On July 13, 2022, the Blue Jays fired Charlie Montoyo as their manager and named Schneider their interim manager for the remainder of the season. He won his first game as manager that night. Schneider led the Blue Jays to a record and to the 2022 American League Wild Card Series as the Blue Jays manager in 2022. On October 21, 2022, the Blue Jays hired Schneider as their full-time manager, and signed him to a three-year contract with an option for a fourth season. On September 28, 2025 his Blue Jays team clinched their first American League East division title in ten years. On October 20, 2025, his team advanced to the 2025 World Series, winning the AL pennant, 4 games to 3, over the Seattle Mariners. Schneider would go on to coach the Blue Jays for seven games in the World Series, where they were eliminated by the Los Angeles Dodgers 5-4 in game 7. On November 6, 2025, the Blue Jays picked up the team option on Schneider’s contract, allowing him to return for the 2026 season.

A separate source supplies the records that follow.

-- ==== Sys2Proof/Machine/Step.lean ====
section
/-! DEFINITION. One step: the command at the front of the queue is executed; with an empty queue one millisecond
passes (log 1). -/

namespace Sys2Proof.Machine

/-- One step of the station. -/
def step (s : State) : Host.Outcome State Fault Refusal :=
  match s.pending with
  | c :: rest => exec c { s with pending := rest }
  | [] => .next s.millisecond

/-- The state with the command that the word spells at the front of its queue. -/
def State.withFetchWord (s : State) (nbits w : Nat) : State :=
  match decodeTableWord nbits w with
  | some c => { s with pending := c :: s.pending }
  | none => s

end Sys2Proof.Machine
end

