/-- R24, R33 to R35, R92, R101: the parts built from a snapshot: part 0 is its roster, and parts 1 to 16, 17 to 22, 23
to 28 and 29 to 32 hold the records of the eight points 8(k-1) to 8k-1. The 33 parts give back the snapshot's image and
roster. The slot's part is that of the next number, from the snapshot as it was copied. -/
def Obligations.SnapshotPartsGiveBackTheImage : Prop :=
  (∀ sn : Snapshot, sn.points.any.length = 128 → sn.points.all.length = 48 → sn.points.held.length = 48 →
    sn.points.count.length = 32 →
    let points := fun (k : Nat) => (List.range 8).map fun i => 8 * (k - 1) + i
    let parts := (List.range 33).map (snapshotPart sn)
    snapshotPart sn 0 = .roster sn.roster ∧
    (∀ k, 1 ≤ k → k ≤ 16 → snapshotPart sn k = .any ((points k).map sn.points.onSet)) ∧
    (∀ k, 17 ≤ k → k ≤ 22 → snapshotPart sn k = .all ((points k).map sn.points.contributors)) ∧
    (∀ k, 23 ≤ k → k ≤ 28 → snapshotPart sn k = .held ((points k).map sn.points.heldRecord)) ∧
    (∀ k, 29 ≤ k → k ≤ 32 → snapshotPart sn k = .count ((points k).map sn.points.countRecord)) ∧
    imageOfParts parts = sn.points ∧
    rosterOfParts parts = sn.roster.map fun e => ⟨e.1, e.2, none, none⟩) ∧
  (∀ r : Roster, rosterCopy r = r.map fun e => (e.state, e.period)) ∧
  ∀ (s : State) (sn : Snapshot), s.asm.partSlot = true → s.join.snapshot = some sn →
    partFrame? s = some (.image s.number sn.joiner sn.next (snapshotPart sn sn.next))

/-- R93, R108, R113, R126, R149: what a departure from the link hands on: the points that were ON, the stations that
were ACTIVE, and the lifecycle. -/
def departureHandOffs (s : State) : List HandOff :=
  discardChanges s.image ++ (if s.image.standing = .complete then activePeers s.roster false else [])
    ++ [.lifecycleToEvaluator, .lifecycleToField]

/-- R113, R115: the station that has left the link, its hand-offs still waiting. -/
def departed (s : State) (life : Lifecycle) (holdoff : Option Nat) : State :=
  { s with
    lifecycle := life
    commit := CommitUnit.reset
    image := ImageBlock.reset
    roster := Roster.initial
    join := { JoinController.reset with attempts := s.join.attempts, holdoff := holdoff }
    asm := { Assembler.reset with
      faultPart := s.asm.faultPart
      rows := s.asm.rows.map fun r => { r with link := false, flying := none } }
    service := ServiceUnit.reset
    agenda := s.agenda ++ departureHandOffs s }

/-- The command ends with exactly the hand-offs of a departure from the link: what came before it has been taken. -/
def HandsDeparture (c : Instr) (s : State) (life : Lifecycle) (holdoff : Option Nat) : Prop :=
  ∃ u : State, u.image = s.image ∧ u.roster = s.roster ∧ u.join.attempts = s.join.attempts ∧ u.agenda = [] ∧
    exec c s = .next (departed u life holdoff).finish

/-- R18, R22, R23, R90, R92, R93, R108, R113, R115: the source changes of an image that becomes COMPLETE and of one that
is discarded: one of each point that is ON, ascending, after the values of all of them, and one of each ACTIVE station,
ascending. A departure hands them with the lifecycle and nothing else: a join that fails, the eighth send failure, the
fourth veto in a row, a LOSS that names this station, a fourth return, and a frame with this station's number. A detach
that performs an open RESTART hands the same, and all of it is taken before the restart (read from R113 and R174: log
33). What a completion hands stands in JoinerTakesTheExpectedPart and FounderCompletesFromItsImage. -/
def Obligations.CompletionAndDepartureHandTheirChanges : Prop :=
  (∀ b : ImageBlock, ∃ points : List Point,
    let handed := fun (v : Bool) =>
      let changes := points.map fun p => (p, v)
      if points = [] then [] else .pointsApplied changes :: changes.map fun c => .source (.point c.1) c.2
    points.Pairwise (· < ·) ∧ (∀ p, p ∈ points ↔ b.termVisible p = true) ∧
    completionChanges b = handed true ∧ discardChanges b = handed false) ∧
  (∀ (r : Roster) (on : Bool), ∃ stations : List Station, stations.Pairwise (· < ·) ∧
    (∀ y, y ∈ stations ↔ isStation y = true ∧ r.stateOf y = .active) ∧
    activePeers r on = stations.map fun y => .source (.peer y) on) ∧
  ∀ s : State, s.Quiet →
    (s.service.restartOpen = false → s.detach none = departed s .detached (some 0)) ∧
    (s.service.restartOpen = true → ∃ (n : Nat) (left : State),
      Takes n (departed s .detached none) left ∧ left.agenda = [] ∧ s.detach none = left.performRestart) ∧
    (s.service.restartOpen = false → s.commit.flight ≠ none → s.commit.failures = 7 →
      HandsDeparture .abort s .detached (some 0)) ∧
    (∀ cells r m, s.service.restartOpen = false → s.loader.held = false → s.lifecycle.participates = true →
      s.commit.flight = none → s.commit.vetoes = 3 → judgedCells s cells = some r → judgeCells r = .error m →
        HandsDeparture (.veto cells) s .detached (some 0)) ∧
    (∀ x, s.service.restartOpen = false → LivePeerFrame s (.loss x s.number) →
      HandsDeparture (.loss x s.number) s .detached (some 0)) ∧
    (s.lifecycle = .detached → HasReached s.join.holdoff (2 * s.setup.period + s.number) → s.join.attempts = 3 →
      HandsDeparture .rejoinHoldoffExpiry s .linkFault none) ∧
    (∀ c f, c.frame? = some f → s.loader.held = false → s.lifecycle.onMedium = true → s.commit.flownAs? f = none →
      s.received? f = some (.ok f) → frameSender f = s.number → HandsDeparture c s .linkFault none)
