-- ==== Sys2Proof/Laws/Live.lean ====
section
/-! SUPPORT. The commit of an accepted frame of a peer at a station whose image is complete, and what such a frame of an
ACTIVE peer does where it has neither items nor roster effects (R54, R85, R87, R112, R165). -/

namespace Sys2Proof.Machine

/-- The frames that carry neither items nor roster effects. -/
def plainFrame : Frame → Bool
  | .busy .. | .image .. | .rollcall .. | .svcReq .. | .svcRsp .. => true
  | .loss .. | .release .. | .join .. | .entry .. | .update .. => false

/-- R54, R57, R60, R72, R85, R111: this station after an accepted frame of an ACTIVE peer, before the service unit has
taken it. -/
def State.afterHeard (s : State) (f : Frame) : State :=
  { s.heard f with roster := s.roster.update (frameSender f) fun e => { e with silence := some 0 } }

/-- A frame without items or roster effects changes the sender's silence and no point. -/
theorem applyLiveFrame_plain {s : State} {f : Frame} (plain : plainFrame f = true)
    (active : s.roster.stateOf (frameSender f) = .active) (other : frameSender f ≠ s.number) :
    State.applyLiveFrame { s with commit := s.commit.afterPeer } f = s.afterHeard f := by
  have other' : ¬ frameSender f = s.loader.number := other
  cases f <;> simp [plainFrame] at plain <;>
    simp [State.applyLiveFrame, State.afterHeard, State.heard, ImageBlock.applyLive, frameEffect, frameItems,
      startWindows, rosterEffect, State.number, other', State.dropLoss] <;>
    rw [breakSilence_active other' active]

theorem pointChanges_same (b : ImageBlock) (f : Frame) : pointChanges b b f = [] := by
  simp [pointChanges, changedPoints, handPoints]

/-- A plain frame hands on at most a period mismatch. -/
theorem liveHandOffs_plain {s t : State} {f : Frame} (plain : plainFrame f = true) (image : t.image = s.image)
    (roster : ∀ y, t.roster.stateOf y = s.roster.stateOf y) : t.liveHandOffs s f = s.mismatchReport f := by
  have records : frameRecords s.image.points f = [] := by cases f <;> simp [plainFrame] at plain <;> rfl
  have pulses : pulseHandOffs f = [] := by cases f <;> simp [plainFrame] at plain <;> rfl
  simp [State.liveHandOffs, image, pointChanges_same, peerChanges_same roster, records, pulses]

/-- The commit of an accepted frame that does not name this station lost is what its live blocks make of it, where no
station is left that hears fewer peers than strays (R112). -/
theorem commitFrame_taken {s e : State} {f : Frame} (h : LivePeerFrame s f) (notLost : namesLost s.number f = false)
    (taken : State.takeLiveFrame { s with commit := s.commit.afterPeer } f = e)
    (stays : e.isolatedSince s.roster = false) : s.commitFrame f = e := by
  have notLost' : namesLost (State.number { s with commit := s.commit.afterPeer }) f = false := notLost
  rw [commitFrame_live h, State.deliverLive, if_neg (by simp [h.accepted]), notLost', if_neg (by simp), taken,
    checkIsolation_stays stays]

/-- The commit of a plain frame of an ACTIVE peer, whole: the service unit takes it after the link blocks, and at most
a period mismatch is handed on. -/
theorem commitFrame_plain {s : State} {f : Frame} (h : LivePeerFrame s f) (plain : plainFrame f = true) :
    s.commitFrame f = ((s.afterHeard f).serve s.roster f).post (s.mismatchReport f) := by
  have active : s.roster.stateOf (frameSender f) = .active :=
    accepts_active h.accepted (by cases f <;> simp [plainFrame] at plain <;> rfl)
      (by intro a b c e; subst e; simp [plainFrame] at plain)
  have notLost : namesLost s.number f = false := by cases f <;> simp [plainFrame] at plain <;> rfl
  have notLost' : namesLost (State.number { s with commit := s.commit.afterPeer }) f = false := notLost
  have respond : ∀ (t : State) r, t.respond r f = t := by intro t r; cases f <;> simp [plainFrame] at plain <;> rfl
  have keeps := serve_keepsLink (s.afterHeard f) s.roster f
  have roster : ((s.afterHeard f).serve s.roster f).roster =
      s.roster.update (frameSender f) fun e => { e with silence := some 0 } := keeps.roster
  rw [commitFrame_live h, State.deliverLive, if_neg (by simp [h.accepted]), notLost', if_neg (by simp),
    State.takeLiveFrame, applyLiveFrame_plain plain active h.other]
  dsimp only
  have handOffs : ((s.afterHeard f).serve s.roster f).liveHandOffs { s with commit := s.commit.afterPeer } f =
      s.mismatchReport f :=
    liveHandOffs_plain (s := { s with commit := s.commit.afterPeer }) plain keeps.image fun y => by
      rw [roster]
      exact Roster.stateOf_update (f := fun e => { e with silence := some 0 }) (fun _ => rfl) y
  rw [respond, handOffs]
  refine checkIsolation_stays ?_
  have number : ((s.afterHeard f).serve s.roster f).number = s.number := congrArg Loader.number keeps.loader
  have hears := heardPeers_silence s.number (frameSender f) s.roster
  unfold State.isolatedSince
  rw [show (((s.afterHeard f).serve s.roster f).post (s.mismatchReport f)).number = s.number from number,
    show (((s.afterHeard f).serve s.roster f).post (s.mismatchReport f)).roster = _ from roster]
  simp [Nat.not_lt.mpr hears]

end Sys2Proof.Machine
end

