/-! ### Posting consequent hand-offs: `State.postEcho` -/

@[simp] theorem State.postEcho_pending (hs : List HandOff) : (s.postEcho hs).pending = s.pending := rfl
@[simp] theorem State.postEcho_lifecycle (hs : List HandOff) : (s.postEcho hs).lifecycle = s.lifecycle := rfl
@[simp] theorem State.postEcho_timeBase (hs : List HandOff) : (s.postEcho hs).timeBase = s.timeBase := rfl
@[simp] theorem State.postEcho_loader (hs : List HandOff) : (s.postEcho hs).loader = s.loader := rfl
@[simp] theorem State.postEcho_commit (hs : List HandOff) : (s.postEcho hs).commit = s.commit := rfl
@[simp] theorem State.postEcho_image (hs : List HandOff) : (s.postEcho hs).image = s.image := rfl
@[simp] theorem State.postEcho_roster (hs : List HandOff) : (s.postEcho hs).roster = s.roster := rfl
@[simp] theorem State.postEcho_join (hs : List HandOff) : (s.postEcho hs).join = s.join := rfl
@[simp] theorem State.postEcho_asm (hs : List HandOff) : (s.postEcho hs).asm = s.asm := rfl
@[simp] theorem State.postEcho_eval (hs : List HandOff) : (s.postEcho hs).eval = s.eval := rfl
@[simp] theorem State.postEcho_timers (hs : List HandOff) : (s.postEcho hs).timers = s.timers := rfl
@[simp] theorem State.postEcho_field (hs : List HandOff) : (s.postEcho hs).field = s.field := rfl
@[simp] theorem State.postEcho_fault (hs : List HandOff) : (s.postEcho hs).fault = s.fault := rfl
@[simp] theorem State.postEcho_capture (hs : List HandOff) : (s.postEcho hs).capture = s.capture := rfl
@[simp] theorem State.postEcho_service (hs : List HandOff) : (s.postEcho hs).service = s.service := rfl
@[simp] theorem State.postEcho_agenda (hs : List HandOff) : (s.postEcho hs).agenda = s.agenda := rfl
@[simp] theorem State.postEcho_echoes (hs : List HandOff) : (s.postEcho hs).echoes = s.echoes ++ hs := rfl
@[simp] theorem State.postEcho_freeIndex (hs : List HandOff) : (s.postEcho hs).freeIndex = s.freeIndex := rfl

/-! ### R46, R47: `State.frameEnds` -/

@[simp] theorem State.frameEnds_pending : (s.frameEnds).pending = s.pending := rfl
@[simp] theorem State.frameEnds_lifecycle : (s.frameEnds).lifecycle = s.lifecycle := rfl
@[simp] theorem State.frameEnds_timeBase : (s.frameEnds).timeBase = s.timeBase := rfl
@[simp] theorem State.frameEnds_loader : (s.frameEnds).loader = s.loader := rfl
@[simp] theorem State.frameEnds_commit : (s.frameEnds).commit =
    { s.commit with idle := 0, reception := none, stopped := false } := rfl
@[simp] theorem State.frameEnds_image : (s.frameEnds).image = s.image := rfl
@[simp] theorem State.frameEnds_roster : (s.frameEnds).roster = s.roster := rfl
@[simp] theorem State.frameEnds_join : (s.frameEnds).join = s.join := rfl
@[simp] theorem State.frameEnds_asm : (s.frameEnds).asm = s.asm := rfl
@[simp] theorem State.frameEnds_eval : (s.frameEnds).eval = s.eval := rfl
@[simp] theorem State.frameEnds_timers : (s.frameEnds).timers = s.timers := rfl
@[simp] theorem State.frameEnds_field : (s.frameEnds).field = s.field := rfl
@[simp] theorem State.frameEnds_fault : (s.frameEnds).fault = s.fault := rfl
@[simp] theorem State.frameEnds_capture : (s.frameEnds).capture = s.capture := rfl
@[simp] theorem State.frameEnds_service : (s.frameEnds).service = s.service := rfl
@[simp] theorem State.frameEnds_agenda : (s.frameEnds).agenda = s.agenda := rfl
@[simp] theorem State.frameEnds_echoes : (s.frameEnds).echoes = s.echoes := rfl
@[simp] theorem State.frameEnds_freeIndex : (s.frameEnds).freeIndex = s.freeIndex := rfl

/-! ### R48: `State.frameStops` -/

@[simp] theorem State.frameStops_pending : (s.frameStops).pending = s.pending := rfl
@[simp] theorem State.frameStops_lifecycle : (s.frameStops).lifecycle = s.lifecycle := rfl
@[simp] theorem State.frameStops_timeBase : (s.frameStops).timeBase = s.timeBase := rfl
@[simp] theorem State.frameStops_loader : (s.frameStops).loader = s.loader := rfl
@[simp] theorem State.frameStops_commit : (s.frameStops).commit =
    { s.commit with idle := 0, reception := none, stopped := true } := rfl
@[simp] theorem State.frameStops_image : (s.frameStops).image = s.image := rfl
@[simp] theorem State.frameStops_roster : (s.frameStops).roster = s.roster := rfl
@[simp] theorem State.frameStops_join : (s.frameStops).join = s.join := rfl
@[simp] theorem State.frameStops_asm : (s.frameStops).asm = s.asm := rfl
@[simp] theorem State.frameStops_eval : (s.frameStops).eval = s.eval := rfl
@[simp] theorem State.frameStops_timers : (s.frameStops).timers = s.timers := rfl
@[simp] theorem State.frameStops_field : (s.frameStops).field = s.field := rfl
@[simp] theorem State.frameStops_fault : (s.frameStops).fault = s.fault := rfl
@[simp] theorem State.frameStops_capture : (s.frameStops).capture = s.capture := rfl
@[simp] theorem State.frameStops_service : (s.frameStops).service = s.service := rfl
@[simp] theorem State.frameStops_agenda : (s.frameStops).agenda = s.agenda := rfl
@[simp] theorem State.frameStops_echoes : (s.frameStops).echoes = s.echoes := rfl
@[simp] theorem State.frameStops_freeIndex : (s.frameStops).freeIndex = s.freeIndex := rfl

/-! ### R60: `State.endPacing` -/

@[simp] theorem State.endPacing_pending : (s.endPacing).pending = s.pending := rfl
@[simp] theorem State.endPacing_lifecycle : (s.endPacing).lifecycle = s.lifecycle := rfl
@[simp] theorem State.endPacing_timeBase : (s.endPacing).timeBase = s.timeBase := rfl
@[simp] theorem State.endPacing_loader : (s.endPacing).loader = s.loader := rfl
@[simp] theorem State.endPacing_commit : (s.endPacing).commit = { s.commit with pacing := none } := rfl
@[simp] theorem State.endPacing_image : (s.endPacing).image = s.image := rfl
@[simp] theorem State.endPacing_roster : (s.endPacing).roster = s.roster := rfl
@[simp] theorem State.endPacing_join : (s.endPacing).join = s.join := rfl
@[simp] theorem State.endPacing_asm : (s.endPacing).asm = s.asm := rfl
@[simp] theorem State.endPacing_eval : (s.endPacing).eval = s.eval := rfl
@[simp] theorem State.endPacing_timers : (s.endPacing).timers = s.timers := rfl
@[simp] theorem State.endPacing_field : (s.endPacing).field = s.field := rfl
@[simp] theorem State.endPacing_fault : (s.endPacing).fault = s.fault := rfl
@[simp] theorem State.endPacing_capture : (s.endPacing).capture = s.capture := rfl
@[simp] theorem State.endPacing_service : (s.endPacing).service = s.service := rfl
@[simp] theorem State.endPacing_agenda : (s.endPacing).agenda = s.agenda := rfl
@[simp] theorem State.endPacing_echoes : (s.endPacing).echoes = s.echoes := rfl
@[simp] theorem State.endPacing_freeIndex : (s.endPacing).freeIndex = s.freeIndex := rfl

/-! ### R72: `State.dropLoss` -/

@[simp] theorem State.dropLoss_pending (t : Station) : (s.dropLoss t).pending = s.pending := rfl
@[simp] theorem State.dropLoss_lifecycle (t : Station) : (s.dropLoss t).lifecycle = s.lifecycle := rfl
@[simp] theorem State.dropLoss_timeBase (t : Station) : (s.dropLoss t).timeBase = s.timeBase := rfl
@[simp] theorem State.dropLoss_loader (t : Station) : (s.dropLoss t).loader = s.loader := rfl
@[simp] theorem State.dropLoss_commit (t : Station) : (s.dropLoss t).commit = s.commit := rfl
@[simp] theorem State.dropLoss_image (t : Station) : (s.dropLoss t).image = s.image := rfl
@[simp] theorem State.dropLoss_roster (t : Station) : (s.dropLoss t).roster = s.roster := rfl
@[simp] theorem State.dropLoss_join (t : Station) : (s.dropLoss t).join = s.join := rfl
@[simp] theorem State.dropLoss_asm (t : Station) : (s.dropLoss t).asm =
    { s.asm with lossSet := eraseStation t s.asm.lossSet } := rfl
@[simp] theorem State.dropLoss_eval (t : Station) : (s.dropLoss t).eval = s.eval := rfl
@[simp] theorem State.dropLoss_timers (t : Station) : (s.dropLoss t).timers = s.timers := rfl
@[simp] theorem State.dropLoss_field (t : Station) : (s.dropLoss t).field = s.field := rfl
@[simp] theorem State.dropLoss_fault (t : Station) : (s.dropLoss t).fault = s.fault := rfl
@[simp] theorem State.dropLoss_capture (t : Station) : (s.dropLoss t).capture = s.capture := rfl
@[simp] theorem State.dropLoss_service (t : Station) : (s.dropLoss t).service = s.service := rfl
@[simp] theorem State.dropLoss_agenda (t : Station) : (s.dropLoss t).agenda = s.agenda := rfl
@[simp] theorem State.dropLoss_echoes (t : Station) : (s.dropLoss t).echoes = s.echoes := rfl
@[simp] theorem State.dropLoss_freeIndex (t : Station) : (s.dropLoss t).freeIndex = s.freeIndex := rfl

/-! ### R97, R104: `State.handJoin` -/

@[simp] theorem State.handJoin_pending (r : Station) : (s.handJoin r).pending = s.pending := rfl
@[simp] theorem State.handJoin_lifecycle (r : Station) : (s.handJoin r).lifecycle = s.lifecycle := rfl
@[simp] theorem State.handJoin_timeBase (r : Station) : (s.handJoin r).timeBase = s.timeBase := rfl
@[simp] theorem State.handJoin_loader (r : Station) : (s.handJoin r).loader = s.loader := rfl
@[simp] theorem State.handJoin_commit (r : Station) : (s.handJoin r).commit = s.commit := rfl
@[simp] theorem State.handJoin_image (r : Station) : (s.handJoin r).image = s.image := rfl
@[simp] theorem State.handJoin_roster (r : Station) : (s.handJoin r).roster = s.roster := rfl
@[simp] theorem State.handJoin_join (r : Station) : (s.handJoin r).join = { s.join with choice := r } := rfl
@[simp] theorem State.handJoin_asm (r : Station) : (s.handJoin r).asm = { s.asm with joinSlot := some .join } := rfl
@[simp] theorem State.handJoin_eval (r : Station) : (s.handJoin r).eval = s.eval := rfl
@[simp] theorem State.handJoin_timers (r : Station) : (s.handJoin r).timers = s.timers := rfl
@[simp] theorem State.handJoin_field (r : Station) : (s.handJoin r).field = s.field := rfl
@[simp] theorem State.handJoin_fault (r : Station) : (s.handJoin r).fault = s.fault := rfl
@[simp] theorem State.handJoin_capture (r : Station) : (s.handJoin r).capture = s.capture := rfl
@[simp] theorem State.handJoin_service (r : Station) : (s.handJoin r).service = s.service := rfl
@[simp] theorem State.handJoin_agenda (r : Station) : (s.handJoin r).agenda = s.agenda := rfl
@[simp] theorem State.handJoin_echoes (r : Station) : (s.handJoin r).echoes = s.echoes := rfl
@[simp] theorem State.handJoin_freeIndex (r : Station) : (s.handJoin r).freeIndex = s.freeIndex := rfl

/-! ### R101: `State.takeSnapshot` -/

@[simp] theorem State.takeSnapshot_pending (j : Station) : (s.takeSnapshot j).pending = s.pending := rfl
@[simp] theorem State.takeSnapshot_lifecycle (j : Station) : (s.takeSnapshot j).lifecycle = s.lifecycle := rfl
@[simp] theorem State.takeSnapshot_timeBase (j : Station) : (s.takeSnapshot j).timeBase = s.timeBase := rfl
@[simp] theorem State.takeSnapshot_loader (j : Station) : (s.takeSnapshot j).loader = s.loader := rfl
@[simp] theorem State.takeSnapshot_commit (j : Station) : (s.takeSnapshot j).commit = s.commit := rfl
@[simp] theorem State.takeSnapshot_image (j : Station) : (s.takeSnapshot j).image = s.image := rfl
@[simp] theorem State.takeSnapshot_roster (j : Station) : (s.takeSnapshot j).roster = s.roster := rfl
@[simp] theorem State.takeSnapshot_join (j : Station) : (s.takeSnapshot j).join =
    { s.join with snapshot := some ⟨j, rosterCopy s.roster, s.image.points, 0⟩ } := rfl
@[simp] theorem State.takeSnapshot_asm (j : Station) : (s.takeSnapshot j).asm = { s.asm with partSlot := true } := rfl
@[simp] theorem State.takeSnapshot_eval (j : Station) : (s.takeSnapshot j).eval = s.eval := rfl
@[simp] theorem State.takeSnapshot_timers (j : Station) : (s.takeSnapshot j).timers = s.timers := rfl
@[simp] theorem State.takeSnapshot_field (j : Station) : (s.takeSnapshot j).field = s.field := rfl
@[simp] theorem State.takeSnapshot_fault (j : Station) : (s.takeSnapshot j).fault = s.fault := rfl
@[simp] theorem State.takeSnapshot_capture (j : Station) : (s.takeSnapshot j).capture = s.capture := rfl
@[simp] theorem State.takeSnapshot_service (j : Station) : (s.takeSnapshot j).service = s.service := rfl
@[simp] theorem State.takeSnapshot_agenda (j : Station) : (s.takeSnapshot j).agenda = s.agenda := rfl
@[simp] theorem State.takeSnapshot_echoes (j : Station) : (s.takeSnapshot j).echoes = s.echoes := rfl
@[simp] theorem State.takeSnapshot_freeIndex (j : Station) : (s.takeSnapshot j).freeIndex = s.freeIndex := rfl

/-! ### R66, R70: `State.settleFailed` -/

@[simp] theorem State.settleFailed_pending : (s.settleFailed).pending = s.pending := rfl
@[simp] theorem State.settleFailed_lifecycle : (s.settleFailed).lifecycle = s.lifecycle := rfl
@[simp] theorem State.settleFailed_timeBase : (s.settleFailed).timeBase = s.timeBase := rfl
@[simp] theorem State.settleFailed_loader : (s.settleFailed).loader = s.loader := rfl
@[simp] theorem State.settleFailed_commit : (s.settleFailed).commit = { s.commit with flight := none } := rfl
@[simp] theorem State.settleFailed_image : (s.settleFailed).image = s.image := rfl
@[simp] theorem State.settleFailed_roster : (s.settleFailed).roster = s.roster := rfl
@[simp] theorem State.settleFailed_join : (s.settleFailed).join = s.join := rfl
@[simp] theorem State.settleFailed_asm : (s.settleFailed).asm =
    { s.asm with rows := rowsFailed s.asm.rows, requests := requestsFailed s.asm.requests } := rfl
@[simp] theorem State.settleFailed_eval : (s.settleFailed).eval = s.eval := rfl
@[simp] theorem State.settleFailed_timers : (s.settleFailed).timers = s.timers := rfl
@[simp] theorem State.settleFailed_field : (s.settleFailed).field = s.field := rfl
@[simp] theorem State.settleFailed_fault : (s.settleFailed).fault = s.fault := rfl
@[simp] theorem State.settleFailed_capture : (s.settleFailed).capture = s.capture := rfl
@[simp] theorem State.settleFailed_service : (s.settleFailed).service = s.service := rfl
@[simp] theorem State.settleFailed_agenda : (s.settleFailed).agenda = s.agenda := rfl
@[simp] theorem State.settleFailed_echoes : (s.settleFailed).echoes = s.echoes := rfl
@[simp] theorem State.settleFailed_freeIndex : (s.settleFailed).freeIndex = s.freeIndex := rfl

On March 23, 2026, the Blue Jays announced that Schneider had agreed to a contract extension that runs through the 2028 season.

===Managerial record===

| Team | Year | Regular season |  |  |  |  | Postseason |  |  |  |
| Games | Won | Lost | Win % | Finish | Won | Lost | Win % | Result |
| TOR | 2022 | 74 | 46 | 28 | .622 | 2nd in AL East | 0 | 2 | .000 | Lost ALWC (SEA) |
| TOR | 2023 | 162 | 89 | 73 | .549 | 3rd in AL East | 0 | 2 | .000 | Lost ALWC (MIN) |
| TOR | 2024 | 162 | 74 | 88 | .457 | 5th in AL East | – | – | – | – |
| TOR | 2025 | 162 | 94 | 68 | .580 | 1st in AL East | 10 | 8 | .556 | Lost World Series (LAD) |
| TOR | 2026 | 161 | 78 | 83 | .484 |  | – | – | – | – |
| Total |  | 721 | 381 | 340 | .528 |  | 10 | 12 | .455 |  |

==Personal life==

Schneider has two siblings. His older brother Matt played basketball for Muhlenberg College. His younger brother Kevin played baseball at Monmouth University. His parents, David and Cathy, live in New Jersey.

Schneider married his wife Jessy in 2015. They have two sons; Gunner, born in 2016, and Greyson, born in 2018.